D'ailleurs, souligne-t-elle, il est temps que la ligne de parti cesse de nuire à l'avancement du pays. « Ce serait bien qu'après toutes ces années, nous ayons quelqu'un qui rallie les Démocrates et les Républicains, avance Mme Legault. Qu'il le fasse pour le peuple. »

« Le président Obama méritait plus de reconnaissance, poursuit-elle. Il aurait pu faire encore plus pour notre pays, mais la ligne de parti l'en a empêché. »

Résignation et incrédulité

Plusieurs citoyens de Richford, petite municipalité du Vermont où s'est rendue La Voix de l'Est pour prendre le pouls des électeurs, se sont montrés résignés, voire indifférents face à l'accession au pouvoir de M. Trump.

« Les gens réagissaient beaucoup plus au lendemain de l'élection, nous raconte la propriétaire d'un dépanneur n'ayant pas voulu se nommer. Maintenant, on n'en parle plus vraiment. »

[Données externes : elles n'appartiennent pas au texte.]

-- ==== Sys2Proof/Decode.lean ====
section
/-! DEFINITION. The Validator's test (spec 42 R171), the command map (30 R103, 43 R180), the operand bytes (30 R100, R101),
and the encoder written from the same layouts (30 R96 to R99). Total on any bytes; what is not a command is rejected by name. -/

namespace Sys2Proof

/-- Why a buffer is no command that acts. -/
inductive Reject where
  /-- fewer than `MIN_PKT_LEN` bytes: `MALFORMED_PACKET(too_short)` (R171) -/
  | tooShort
  /-- the first byte is not `DEV_ADDR`: `MALFORMED_PACKET(wrong_address)` (R171) -/
  | wrongAddress
  /-- a `SET` whose payload is shorter than `SET_MIN_PAYLOAD`: `TRUNCATED_SET` (R182) -/
  | truncatedSet
  /-- a `commandType` that selects nothing: `UNRECOGNISED_COMMAND` (R184) -/
  | unrecognised (commandType : Byte)
  /-- a byte the decoder needs lies outside the buffer (20 R68: cannot happen once the length tests have passed) -/
  | noSuchByte
  /-- the emitted channel holds bytes other than the Bind Acknowledgement (R99) -/
  | notAck
deriving DecidableEq, Repr

/-! ### Byte order (20 R63) and bit order (20 R64) -/

/-- `zext_16(lo) | (zext_16(hi) << 8)` (R100, R101): the byte at the lower offset is the less significant. -/
def le16 (lo hi : Byte) : Half := lo.zeroExtend 16 ||| (hi.zeroExtend 16 <<< 8)

/-- The less significant byte of a 16-bit operand. -/
def loByte (v : Half) : Byte := v.setWidth 8

/-- The more significant byte of a 16-bit operand. -/
def hiByte (v : Half) : Byte := (v >>> 8).setWidth 8

/-- The bit of a byte that the n-th cell on the line carries (R64). -/
def bitIndex (o : BitOrder) (n : Nat) : Nat :=
  match o with
  | .lsbFirst => n
  | .msbFirst => 7 - n

/-- `b[i] <- v`: a byte with one bit replaced (R125). -/
def setBit (b : Byte) (i : Nat) (v : Bool) : Byte :=
  if v then b ||| BitVec.twoPow 8 i else b &&& ~~~ BitVec.twoPow 8 i

/-- The eight bits of a byte in line order (R64, R152). -/
def bitsOf (o : BitOrder) (b : Byte) : List Bool := (List.range 8).map fun n => b.getLsbD (bitIndex o n)

/-! ### Received packets -/

/-- The Validator's verdict (R171): the length test first, then the address. `none`: accepted. -/
def validate (c : Config) (buf : List Byte) : Option Reject :=
  if buf.length < c.minPktLen then some .tooShort
  else
    match buf with
    | [] => some .noSuchByte
    | a :: _ => if a = c.devAddr then none else some .wrongAddress

/-- The operands of a `SET` (R96, R100, R101): offsets 3 to 6; offset 1 is carried along unread, so are offsets 7 and up. -/
def decodeSet : List Byte → Option Instr
  | _ :: len :: _ :: p0 :: p1 :: f0 :: f1 :: tail => some (.set len (le16 p0 p1) (le16 f0 f1) tail)
  | _ => none

/-- A `BIND` (R98): nothing after offset 2 is read. -/
def decodeBind : List Byte → Option Instr
  | _ :: len :: _ :: tail => some (.bind len tail)
  | _ => none

/-- The Dispatcher's decode (R180) of a buffer the Validator has accepted: offset 2 selects, and a `SET` needs
`SET_MIN_PAYLOAD` payload bytes. It looks at neither offset 0 nor offset 1. -/
def decodeCommand (c : Config) (buf : List Byte) : Except Reject Instr :=
  match buf[2]? with
  | none => .error .noSuchByte
  | some t =>
    if t = c.cmdSet then
      if c.setMinPayload ≤ buf.length - 3 then
        match decodeSet buf with
        | some i => .ok i
        | none => .error .noSuchByte
      else .error .truncatedSet
    else if t = c.cmdBind then
      match decodeBind buf with
      | some i => .ok i
      | none => .error .noSuchByte
    else .error (.unrecognised t)

/-- The command of a received buffer (R103): the Validator's tests, then the Dispatcher's. -/
def decodePacket (c : Config) (buf : List Byte) : Except Reject Instr :=
  match validate c buf with
  | some r => .error r
  | none => decodeCommand c buf

/-- The packet of the transmit registers (R99): exactly the four bytes of the Bind Acknowledgement. -/
def decodeAck (c : Config) (bytes : List Byte) : Except Reject Instr :=
  if bytes = c.ackBytes then .ok .bindAck else .error .notAck

/-- The decoder of each side of the block. -/
def decode (c : Config) (ch : Channel) (bytes : List Byte) : Except Reject Instr :=
  match ch with
  | .received => decodePacket c bytes
  | .emitted => decodeAck c bytes

/-! ### Encoder (R96 to R99, R109) -/

/-- The bytes of a packet in buffer order. -/
def encode (c : Config) : Instr → List Byte
  | .set len power freq10 tail =>
    [c.devAddr, len, c.cmdSet, loByte power, hiByte power, loByte freq10, hiByte freq10] ++ tail
  | .bind len tail => [c.devAddr, len, c.cmdBind] ++ tail
  | .bindAck => c.ackBytes

/-! ### The table's numbering -/

/-- Byte `k` of a number, byte 0 its least significant. -/
def byteOf (w k : Nat) : Byte := BitVec.ofNat 8 (w / 256 ^ k)

/-- The received packet whose first three bytes are the 24-bit word `{RXBUF[0], RXBUF[1], RXBUF[2]}` (R103: offset 0 in bits
23:16) and whose other bytes, up to the eight that every command needs, are 0 (log entry 16). -/
def packetOfWord (w : Nat) : List Byte := [byteOf w 2, byteOf w 1, byteOf w 0, 0, 0, 0, 0, 0]

/-- The transmit registers that the 32-bit word `{TXBUF[0], TXBUF[1], TXBUF[2], TXBUF[3]}` names (R103). -/
def txBytesOfWord (w : Nat) : List Byte := [byteOf w 3, byteOf w 2, byteOf w 1, byteOf w 0]

end Sys2Proof

/-- The instruction the decoder reads from a word of spec/opcode_table.json: its 24-bit rows are received packets, its
32-bit row is the emitted one (30 R103; log entry 16). -/
def Sys2Proof.decodeTableWord (nbits w : Nat) : Option Sys2Proof.Instr :=
  if nbits = 24 then (Sys2Proof.decode {} .received (Sys2Proof.packetOfWord w)).toOption
  else if nbits = 32 then (Sys2Proof.decode {} .emitted (Sys2Proof.txBytesOfWord w)).toOption
  else none
end

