-- ==== Sys2Proof/Machine/Operands.lean ====
section
/-! DEFINITION. The conversion of the frequency operand to the register format (spec 43 R187), bit values against line levels
(20 R65), and the bits of a transmitted byte (30 R93, R94). -/

namespace Sys2Proof.Machine

/-! ### `f32_of_tenths` (R187), for the scale `FREQ_SCALE` -/

/-- The least `m`, from the one given on, with `2^23 * scale <= raw * 2^m`: R187's `23 - e`, where
`scale * 2^e <= raw < scale * 2^(e+1)`. -/
def normShift (scale raw : Nat) : Nat → Nat → Nat
  | 0, m => m
  | fuel + 1, m => if 2 ^ 23 * scale ≤ raw * 2 ^ m then m else normShift scale raw fuel (m + 1)

/-- The quotient of `num` by `scale` rounded to nearest, ties to even (R187: `q`, `r`; with `scale` = 10 a tie is `r` = 5). -/
def roundDiv (scale num : Nat) : Nat :=
  if scale < 2 * (num % scale) ∨ (2 * (num % scale) = scale ∧ num / scale % 2 = 1) then num / scale + 1
  else num / scale

/-- The binary32 pattern of `q * 2^(e - 23)`, where `q` has 24 bits or is 2^24 (the carry out of the significand). -/
def packF32 (biased q : Nat) : Word :=
  if q = 2 ^ 24 then BitVec.ofNat 32 ((biased + 1) <<< 23) else BitVec.ofNat 32 (biased <<< 23 ||| (q - 2 ^ 23))

/-- The binary32 number nearest to `raw / scale`, ties to even (R187). -/
def f32OfQuotient (scale : Nat) (raw : Half) : Word :=
  if raw = 0 then 0
  else
    let m := normShift scale raw.toNat 149 0
    packF32 (150 - m) (roundDiv scale (raw.toNat * 2 ^ m))

/-- `f32_of_tenths(raw)` (R187). -/
def f32OfTenths (raw : Half) : Word := f32OfQuotient 10 raw

/-! ### Levels and bits -/

/-- The bit value of a line level, and the level of a bit value (R65; `LINE_ACTIVE_HIGH` of R9; log entry 9). -/
def polarity (c : Config) (v : Bool) : Bool := v == c.lineActiveHigh

/-- The bits driven for one byte: the eight bits in line order (R93), between what the configuration adds (nothing, by D8). -/
def frameBits (c : Config) (b : Byte) : List Bool := c.txFraming.lead ++ bitsOf c.bitOrder b ++ c.txFraming.tail

/-- How many bits one byte takes: 8, by D8. -/
def frameLen (c : Config) : Nat := c.txFraming.lead.length + 8 + c.txFraming.tail.length

/-- The packet view (10 R47). -/
structure Packet where
  deviceAddress : Byte
  length : Byte
  commandType : Byte
  payload : List Byte
deriving DecidableEq, Repr

/-- The CRSF Packet: a view of `RXBUF`, valid in `DISPATCH` and `SET_EXEC` (R47). -/
def State.packet (s : State) : Option Packet :=
  if s.st = .dispatch ∨ s.st = .setExec then
    match s.buffer with
    | a :: l :: c :: p => some { deviceAddress := a, length := l, commandType := c, payload := p }
    | _ => none
  else none

end Sys2Proof.Machine
end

« Je n'ai même pas voté », admet pour sa part Alexis Letendre, marquant une pause avant de reprendre : « Je n'approuve pas toutes ses idées, mais je ne crois pas qu'il fera d'horribles choses non plus. »

Un peu plus loin, un trio de travailleurs soupire lorsque nous leur demandons ce qu'ils pensent de l'accession du milliardaire à la plus haute fonction de la nation. Tous trois sont de fiers partisans du sénateur démocrate local Bernie Sanders. « Je ne peux pas croire qu'il est le meilleur homme que nous ayons trouvé, déplore Andy Blake. En fait, je ne peux pas croire que nous n'avions le choix qu'entre lui et Hillary ! »

Changement bienvenu

Un peu plus loin, le gérant d'une station-service Gulf nous confie avoir voté pour Donald Trump. Mais vu l'allégeance démocrate qui prévaut dans le coin, il n'est pas prêt à le dire haut et fort, c'est pourquoi il refuse de nous donner son nom. Pourtant, à Richford, 388 personnes ont choisi l'homme d'affaires alors que 324 lui ont préféré l'ex-Première dame Hillary Clinton.

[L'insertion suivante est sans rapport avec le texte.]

-- ==== Sys2Proof/Laws/State.lean ====
section
/-! SUPPORT. One lemma for each field under each update of the state, true by `rfl`: what an update leaves alone and what it
writes. No later proof unfolds an update. -/

namespace Sys2Proof.Machine

/-! ### `State.goto` -/

@[simp] theorem State.goto_st (s : State) (q : Seq) : (s.goto q).st = q := rfl
@[simp] theorem State.goto_now (s : State) (q : Seq) : (s.goto q).now = s.now := rfl
@[simp] theorem State.goto_dir (s : State) (q : Seq) : (s.goto q).dir = s.dir := rfl
@[simp] theorem State.goto_txd (s : State) (q : Seq) : (s.goto q).txd = s.txd := rfl
@[simp] theorem State.goto_prev (s : State) (q : Seq) : (s.goto q).prev = s.prev := rfl
@[simp] theorem State.goto_shift (s : State) (q : Seq) : (s.goto q).shift = s.shift := rfl
@[simp] theorem State.goto_bitcnt (s : State) (q : Seq) : (s.goto q).bitcnt = s.bitcnt := rfl
@[simp] theorem State.goto_rxbuf (s : State) (q : Seq) : (s.goto q).rxbuf = s.rxbuf := rfl
@[simp] theorem State.goto_rxlen (s : State) (q : Seq) : (s.goto q).rxlen = s.rxlen := rfl
@[simp] theorem State.goto_tWin (s : State) (q : Seq) : (s.goto q).tWin = s.tWin := rfl
@[simp] theorem State.goto_tRef (s : State) (q : Seq) : (s.goto q).tRef = s.tRef := rfl
@[simp] theorem State.goto_txbuf (s : State) (q : Seq) : (s.goto q).txbuf = s.txbuf := rfl
@[simp] theorem State.goto_txlen (s : State) (q : Seq) : (s.goto q).txlen = s.txlen := rfl
@[simp] theorem State.goto_txidx (s : State) (q : Seq) : (s.goto q).txidx = s.txidx := rfl
@[simp] theorem State.goto_txbit (s : State) (q : Seq) : (s.goto q).txbit = s.txbit := rfl
@[simp] theorem State.goto_freq (s : State) (q : Seq) : (s.goto q).freq = s.freq := rfl
@[simp] theorem State.goto_power (s : State) (q : Seq) : (s.goto q).power = s.power := rfl
@[simp] theorem State.goto_persistErr (s : State) (q : Seq) : (s.goto q).persistErr = s.persistErr := rfl
@[simp] theorem State.goto_cfg (s : State) (q : Seq) : (s.goto q).cfg = s.cfg := rfl
@[simp] theorem State.goto_store (s : State) (q : Seq) : (s.goto q).store = s.store := rfl
@[simp] theorem State.goto_base (s : State) (q : Seq) : (s.goto q).base = s.base := rfl
@[simp] theorem State.goto_line (s : State) (q : Seq) : (s.goto q).line = s.line := rfl
@[simp] theorem State.goto_calls (s : State) (q : Seq) : (s.goto q).calls = s.calls := rfl
@[simp] theorem State.goto_callNo (s : State) (q : Seq) : (s.goto q).callNo = s.callNo := rfl
@[simp] theorem State.goto_hung (s : State) (q : Seq) : (s.goto q).hung = s.hung := rfl
@[simp] theorem State.goto_resets (s : State) (q : Seq) : (s.goto q).resets = s.resets := rfl
@[simp] theorem State.goto_trace (s : State) (q : Seq) : (s.goto q).trace = s.trace := rfl

/-! ### `State.tick` -/

@[simp] theorem State.tick_st (s : State) : s.tick.st = s.st := rfl
@[simp] theorem State.tick_now (s : State) : s.tick.now = s.now + 1 := rfl
@[simp] theorem State.tick_dir (s : State) : s.tick.dir = s.dir := rfl
@[simp] theorem State.tick_txd (s : State) : s.tick.txd = s.txd := rfl
@[simp] theorem State.tick_prev (s : State) : s.tick.prev = s.prev := rfl
@[simp] theorem State.tick_shift (s : State) : s.tick.shift = s.shift := rfl
@[simp] theorem State.tick_bitcnt (s : State) : s.tick.bitcnt = s.bitcnt := rfl
@[simp] theorem State.tick_rxbuf (s : State) : s.tick.rxbuf = s.rxbuf := rfl
@[simp] theorem State.tick_rxlen (s : State) : s.tick.rxlen = s.rxlen := rfl
@[simp] theorem State.tick_tWin (s : State) : s.tick.tWin = s.tWin := rfl
@[simp] theorem State.tick_tRef (s : State) : s.tick.tRef = s.tRef := rfl
@[simp] theorem State.tick_txbuf (s : State) : s.tick.txbuf = s.txbuf := rfl
@[simp] theorem State.tick_txlen (s : State) : s.tick.txlen = s.txlen := rfl
@[simp] theorem State.tick_txidx (s : State) : s.tick.txidx = s.txidx := rfl
@[simp] theorem State.tick_txbit (s : State) : s.tick.txbit = s.txbit := rfl
@[simp] theorem State.tick_freq (s : State) : s.tick.freq = s.freq := rfl
@[simp] theorem State.tick_power (s : State) : s.tick.power = s.power := rfl
@[simp] theorem State.tick_persistErr (s : State) : s.tick.persistErr = s.persistErr := rfl
@[simp] theorem State.tick_cfg (s : State) : s.tick.cfg = s.cfg := rfl
@[simp] theorem State.tick_store (s : State) : s.tick.store = s.store := rfl
@[simp] theorem State.tick_base (s : State) : s.tick.base = s.base := rfl
@[simp] theorem State.tick_line (s : State) : s.tick.line = s.line := rfl
@[simp] theorem State.tick_calls (s : State) : s.tick.calls = s.calls := rfl
@[simp] theorem State.tick_callNo (s : State) : s.tick.callNo = s.callNo := rfl
@[simp] theorem State.tick_hung (s : State) : s.tick.hung = s.hung := rfl
@[simp] theorem State.tick_resets (s : State) : s.tick.resets = s.resets := rfl
@[simp] theorem State.tick_trace (s : State) : s.tick.trace = s.trace := rfl

/-! ### `State.sampleTick` -/

@[simp] theorem State.sampleTick_st (s : State) : s.sampleTick.st = s.st := rfl
@[simp] theorem State.sampleTick_now (s : State) : s.sampleTick.now = s.now + s.cfg.poll := rfl
@[simp] theorem State.sampleTick_dir (s : State) : s.sampleTick.dir = s.dir := rfl
@[simp] theorem State.sampleTick_txd (s : State) : s.sampleTick.txd = s.txd := rfl
@[simp] theorem State.sampleTick_prev (s : State) : s.sampleTick.prev = s.prev := rfl
@[simp] theorem State.sampleTick_shift (s : State) : s.sampleTick.shift = s.shift := rfl
@[simp] theorem State.sampleTick_bitcnt (s : State) : s.sampleTick.bitcnt = s.bitcnt := rfl
@[simp] theorem State.sampleTick_rxbuf (s : State) : s.sampleTick.rxbuf = s.rxbuf := rfl
@[simp] theorem State.sampleTick_rxlen (s : State) : s.sampleTick.rxlen = s.rxlen := rfl
@[simp] theorem State.sampleTick_tWin (s : State) : s.sampleTick.tWin = s.tWin := rfl
@[simp] theorem State.sampleTick_tRef (s : State) : s.sampleTick.tRef = s.tRef := rfl
@[simp] theorem State.sampleTick_txbuf (s : State) : s.sampleTick.txbuf = s.txbuf := rfl
@[simp] theorem State.sampleTick_txlen (s : State) : s.sampleTick.txlen = s.txlen := rfl
@[simp] theorem State.sampleTick_txidx (s : State) : s.sampleTick.txidx = s.txidx := rfl
@[simp] theorem State.sampleTick_txbit (s : State) : s.sampleTick.txbit = s.txbit := rfl
@[simp] theorem State.sampleTick_freq (s : State) : s.sampleTick.freq = s.freq := rfl
@[simp] theorem State.sampleTick_power (s : State) : s.sampleTick.power = s.power := rfl
@[simp] theorem State.sampleTick_persistErr (s : State) : s.sampleTick.persistErr = s.persistErr := rfl
@[simp] theorem State.sampleTick_cfg (s : State) : s.sampleTick.cfg = s.cfg := rfl
@[simp] theorem State.sampleTick_store (s : State) : s.sampleTick.store = s.store := rfl
@[simp] theorem State.sampleTick_base (s : State) : s.sampleTick.base = s.base := rfl
@[simp] theorem State.sampleTick_line (s : State) : s.sampleTick.line = s.line := rfl
@[simp] theorem State.sampleTick_calls (s : State) : s.sampleTick.calls = s.calls := rfl
@[simp] theorem State.sampleTick_callNo (s : State) : s.sampleTick.callNo = s.callNo := rfl
@[simp] theorem State.sampleTick_hung (s : State) : s.sampleTick.hung = s.hung := rfl
@[simp] theorem State.sampleTick_resets (s : State) : s.sampleTick.resets = s.resets := rfl
@[simp] theorem State.sampleTick_trace (s : State) : s.sampleTick.trace = s.trace := rfl

/-! ### `State.append` -/

@[simp] theorem State.append_st (s : State) (v : Byte) : (s.append v).st = s.st := rfl
@[simp] theorem State.append_now (s : State) (v : Byte) : (s.append v).now = s.now := rfl
@[simp] theorem State.append_dir (s : State) (v : Byte) : (s.append v).dir = s.dir := rfl
@[simp] theorem State.append_txd (s : State) (v : Byte) : (s.append v).txd = s.txd := rfl
@[simp] theorem State.append_prev (s : State) (v : Byte) : (s.append v).prev = s.prev := rfl
@[simp] theorem State.append_shift (s : State) (v : Byte) : (s.append v).shift = s.shift := rfl
@[simp] theorem State.append_bitcnt (s : State) (v : Byte) : (s.append v).bitcnt = s.bitcnt := rfl
@[simp] theorem State.append_rxbuf (s : State) (v : Byte) : (s.append v).rxbuf = memWrite s.rxbuf s.rxlen v := rfl
@[simp] theorem State.append_rxlen (s : State) (v : Byte) : (s.append v).rxlen = s.rxlen + 1 := rfl
@[simp] theorem State.append_tWin (s : State) (v : Byte) : (s.append v).tWin = s.tWin := rfl
@[simp] theorem State.append_tRef (s : State) (v : Byte) : (s.append v).tRef = s.tRef := rfl
@[simp] theorem State.append_txbuf (s : State) (v : Byte) : (s.append v).txbuf = s.txbuf := rfl
@[simp] theorem State.append_txlen (s : State) (v : Byte) : (s.append v).txlen = s.txlen := rfl
@[simp] theorem State.append_txidx (s : State) (v : Byte) : (s.append v).txidx = s.txidx := rfl
@[simp] theorem State.append_txbit (s : State) (v : Byte) : (s.append v).txbit = s.txbit := rfl
@[simp] theorem State.append_freq (s : State) (v : Byte) : (s.append v).freq = s.freq := rfl
@[simp] theorem State.append_power (s : State) (v : Byte) : (s.append v).power = s.power := rfl
@[simp] theorem State.append_persistErr (s : State) (v : Byte) : (s.append v).persistErr = s.persistErr := rfl
@[simp] theorem State.append_cfg (s : State) (v : Byte) : (s.append v).cfg = s.cfg := rfl
@[simp] theorem State.append_store (s : State) (v : Byte) : (s.append v).store = s.store := rfl
@[simp] theorem State.append_base (s : State) (v : Byte) : (s.append v).base = s.base := rfl
@[simp] theorem State.append_line (s : State) (v : Byte) : (s.append v).line = s.line := rfl
@[simp] theorem State.append_calls (s : State) (v : Byte) : (s.append v).calls = s.calls := rfl
@[simp] theorem State.append_callNo (s : State) (v : Byte) : (s.append v).callNo = s.callNo := rfl
@[simp] theorem State.append_hung (s : State) (v : Byte) : (s.append v).hung = s.hung := rfl
@[simp] theorem State.append_resets (s : State) (v : Byte) : (s.append v).resets = s.resets := rfl
@[simp] theorem State.append_trace (s : State) (v : Byte) : (s.append v).trace = s.trace := rfl

/-! ### `State.takeReset` -/

@[simp] theorem State.takeReset_st (s : State) : s.takeReset.st = .bootLoad := rfl
@[simp] theorem State.takeReset_now (s : State) : s.takeReset.now = 0 := rfl
@[simp] theorem State.takeReset_dir (s : State) : s.takeReset.dir = .rx := rfl
@[simp] theorem State.takeReset_txd (s : State) : s.takeReset.txd = true := rfl
@[simp] theorem State.takeReset_prev (s : State) : s.takeReset.prev = false := rfl
@[simp] theorem State.takeReset_shift (s : State) : s.takeReset.shift = 0 := rfl
@[simp] theorem State.takeReset_bitcnt (s : State) : s.takeReset.bitcnt = 0 := rfl
@[simp] theorem State.takeReset_rxbuf (s : State) : s.takeReset.rxbuf = [] := rfl
@[simp] theorem State.takeReset_rxlen (s : State) : s.takeReset.rxlen = 0 := rfl
@[simp] theorem State.takeReset_tWin (s : State) : s.takeReset.tWin = 0 := rfl
@[simp] theorem State.takeReset_tRef (s : State) : s.takeReset.tRef = 0 := rfl
@[simp] theorem State.takeReset_txbuf (s : State) : s.takeReset.txbuf = #v[0, 0, 0, 0] := rfl
@[simp] theorem State.takeReset_txlen (s : State) : s.takeReset.txlen = 0 := rfl
@[simp] theorem State.takeReset_txidx (s : State) : s.takeReset.txidx = 0 := rfl
@[simp] theorem State.takeReset_txbit (s : State) : s.takeReset.txbit = 0 := rfl
@[simp] theorem State.takeReset_freq (s : State) : s.takeReset.freq = 0 := rfl
@[simp] theorem State.takeReset_power (s : State) : s.takeReset.power = 0 := rfl
@[simp] theorem State.takeReset_persistErr (s : State) : s.takeReset.persistErr = false := rfl
@[simp] theorem State.takeReset_cfg (s : State) : s.takeReset.cfg = s.cfg := rfl
@[simp] theorem State.takeReset_store (s : State) : s.takeReset.store = s.store := rfl
@[simp] theorem State.takeReset_base (s : State) : s.takeReset.base = s.resetAt := rfl
@[simp] theorem State.takeReset_line (s : State) : s.takeReset.line = s.line := rfl
@[simp] theorem State.takeReset_calls (s : State) : s.takeReset.calls = s.calls := rfl
@[simp] theorem State.takeReset_callNo (s : State) : s.takeReset.callNo = s.callNo := rfl
@[simp] theorem State.takeReset_hung (s : State) : s.takeReset.hung = none := rfl
@[simp] theorem State.takeReset_resets (s : State) : s.takeReset.resets = s.resets.tail := rfl
@[simp] theorem State.takeReset_trace (s : State) : s.takeReset.trace = s.trace ++ [(s.resetAt - s.base, .reset)] := rfl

« C'est la meilleure chose qui pouvait arriver à l'Amérique, affirme-t-il tout de même. Nous avions besoin d'un grand changement. »

C'est ce que croit également C.B. Chryst, qui regardait la cérémonie dans le confort de son foyer, non loin de la frontière canadienne. « Je suis vraiment content, nous a-t-il déclaré, même s'il dit se sentir un peu seul dans sa situation. Ça fait huit ans qu'on attend un changement d'administration. C'est merveilleux. »

Son porche est orné d'un drapeau américain, mais aussi de l'étendard de l'État du Mississippi. L'Américain l'y a fièrement accroché pour protester contre la décision du gouverneur du Vermont d'y bannir les voyages officiels des employés de l'État en raison de l'adoption d'une loi permettant la discrimination envers les membres de la communauté LGBT pour des motifs religieux.

L'Amérique repose sur les libertés individuelles, c'est pourquoi M. Trump était l'homme de la situation, indique M. Chryst. « Il va ramener des emplois au pays, il va sécuriser nos frontières, il va diminuer l'immigration illégale et faire cesser le trafic de drogue venant de l'étranger », énumère-t-il, confiant que l'ancienne vedette de la téléréalité The Apprentice remplira sa promesse de rendre sa grandeur au pays (Make America Great Again). 

Lors du scrutin, tenu le 8 novembre dernier, le Vermont avait choisi Hillary Clinton à 56,7 %. Donald Trump avait fini second avec 30,3 % des voix.